Mikami knows a bit about hard games. During his early days at Capcom, he worked under Tokuro Fujiwara, creator of the legendarily difficult Ghosts 'n Goblins series. The Evil Within has been described several times as a game that will not only scare you, but challenge you.

The game features the usual Casual, Normal and Hard difficulty levels, but for gamers who really want to challenge themselves, The Evil Within will offer Akumu mode ("Worst dream" in Japanese).

"People who can clear Akumu mode will definitely want to brag about it as it requires a high level of mental ability as well as technical ability," says Mikami. "To me, survival horror requires both."

Early on, games were difficult not so much out of intention as the limitations of the medium. Coin-op games were governed by far more basics rules than contemporary games, so developers would quickly ramp up the difficulty to challenge players (and keep the quarters coming in). Arcade standards like Defender and Joust were certainly fun, but most players wouldn’t last more than a few minutes before crapping out. That sort of accidentally challenging game design has fallen by the wayside, replaced by game makers who intentionally design games that require high skills to master.

Take the upcoming Wolfenstein: The New Order. At its E3 debut last year, players were uniformly surprised by how hard it was to take down Nazis. While we won't know if that degree of difficulty will be carried forward to the retail copy until it ships in May, the team behind the game notes there are some advantages in making players work to finish a level.

"Above all we want to honor player agency," says Jens Matthies, creative director at MachineGames, developer of Wolfenstein. "We want you as a player to author your own accomplishments. If a battle is won, a puzzle solved or a secret discovered it should be because you as a player have succeeded. However, freedom to succeed also means freedom to fail, so in some sense more player freedom inevitably leads to higher difficulty. ... The sense of mastering a game is still immensely important, and ignoring this aspect of the experience by making the game overly easy is a mistake in our view."

While Dark Souls II and Wolfenstein are carrying the torch for big, triple-A releases, the real hard game renaissance is largely happening in the independent game world.
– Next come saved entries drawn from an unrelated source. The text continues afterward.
/-- LOAD: the selected queue's binding in the staged fields; their reset values where it is not bound. -/
def Mod.qLoad (m : Mod) : Mod :=
  let x := m.queue m.qsel
  let b := x.bound
  let cfg := fput Fields.HOST_QCTX_CFG.SIZE_LOG2 (if b then x.sizeLog2 else 4)
    (fput Fields.HOST_QCTX_CFG.CQ (if b then x.cq else 0)
      (fput Fields.HOST_QCTX_CFG.HALT_ON_INVALID (b2n (b && x.haltOnInvalid)) 0#32))
  (m.wr64 Reg.HOST_QCTX_BASE_LO (if b then x.base else 0)).setReg Reg.HOST_QCTX_CFG cfg

/-- BIND: refused where the queue is bound, SIZE_LOG2 lies outside 4 to 16 or the ring is not enabled. -/
def Mod.qBind (m : Mod) : Mod :=
  let q := m.qsel
  let x := m.queue q
  let sz := m.rd Reg.HOST_QCTX_CFG Fields.HOST_QCTX_CFG.SIZE_LOG2
  let c := m.rd Reg.HOST_QCTX_CFG Fields.HOST_QCTX_CFG.CQ
  if x.bound || decide (sz < 4) || decide (16 < sz) || !m.cqOn c then m.ctxRefused q c
  else
    (m.setQueue q { x with
      bound := true
      base := m.rd64 Reg.HOST_QCTX_BASE_LO
      sizeLog2 := sz
      cq := c
      haltOnInvalid := m.flag Reg.HOST_QCTX_CFG Fields.HOST_QCTX_CFG.HALT_ON_INVALID
      head := 0
      tail := 0
      halted := false
      halting := none }).journalQueue q

/-- UNBIND: refused unless nothing of the queue is on chip, in flight or outstanding (R87). -/
def Mod.qUnbind (m : Mod) : Mod :=
  let q := m.qsel
  let x := m.queue q
  if !x.onchip.isEmpty || !x.outstanding.isEmpty || !x.fetches.isEmpty then m.ctxRefused q x.cq
  else ((m.unreserve x.cq x.kept).setQueue q { x with
    bound := false
    base := 0
    sizeLog2 := 4
    cq := 0
    haltOnInvalid := false
    head := 0
    tail := 0
    halted := false
    halting := none
    kept := 0 }).journalQueue q

/-- RESUME: refused unless the queue is halted; fetching restarts from HEAD. -/
def Mod.qResume (m : Mod) : Mod :=
  let q := m.qsel
  let x := m.queue q
  if x.halted then m.setQueue q { x with halted := false } else m.ctxRefused q x.cq

/-- A write of HOST_QCMD OP. -/
def Mod.qCmd (op : Nat) (m : Mod) : Mod :=
  match op with
  | 1 => m.qLoad
  | 2 => m.qBind
  | 3 => m.qUnbind
  | 4 => m.qResume
  | _ => m

/-! ### Doorbells (R88 to R90) -/

/-- The parts of a doorbell (Table 4.4). -/
def dbTail (v : Nat) : Nat := nbits v 0 16
def dbSqValid (v : Nat) : Bool := nbit v 16
def dbCq (v : Nat) : Nat := nbits v 24 6
def dbCqValid (v : Nat) : Bool := nbit v 31
def dbCqHead (v : Nat) : Nat := nbits v 32 16
def dbReserved (v : Nat) : Bool := nbits v 17 7 != 0 || nbits v 30 1 != 0 || nbits v 48 16 != 0

/-- Case "not bound" of R89 for the SQ part, and case "not enabled" for the CQ part. -/
def Mod.dbUnbound (m : Mod) (q v : Nat) : Bool :=
  (dbSqValid v && !(m.queue q).bound) || (dbCqValid v && !m.cqOn (dbCq v))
And some developers are having a lot of fun with the idea of the impossibly difficult title.

Try performing an operation in Surgeon Simulator. Iniitially designed in just a couple of hours, the game has intentionally bad controls, turning relatively simple procedures into life-threatening scrambles. Super Meat Boy, I Wanna Be the Guy, Cloudberry Kingdom, and the appropriately-titled The World’s Hardest Game have driven gamers equally happy/mad.

For mainstream publishers, hard games come with a risk: no one wants to alienate potential customers. That's why you're seeing more and more titles automatically adjust to your abilities, says Mikami.

"For me, it's generally better to have a difficulty setting that automatically adjusts to the individual player's level," he says. "This is because the average player clears a game and doesn't play it again."

He’s only partially right. A recent talk at the Game Developer’s Conference indicates that most players don’t actually beat games anymore, but not because they’re too hard. More likely it’s due to other reasons, including increasingly limited gaming time and the fact that many games are simply too long or involved for the average attention span.

On the other hand, Dark Souls II (which comes to the PC on April 25) is long, involved and hard as nails, but legions of fans will suffer through its impossible bosses to see the final screen. And they'll love -- and loathe -- every minute of it.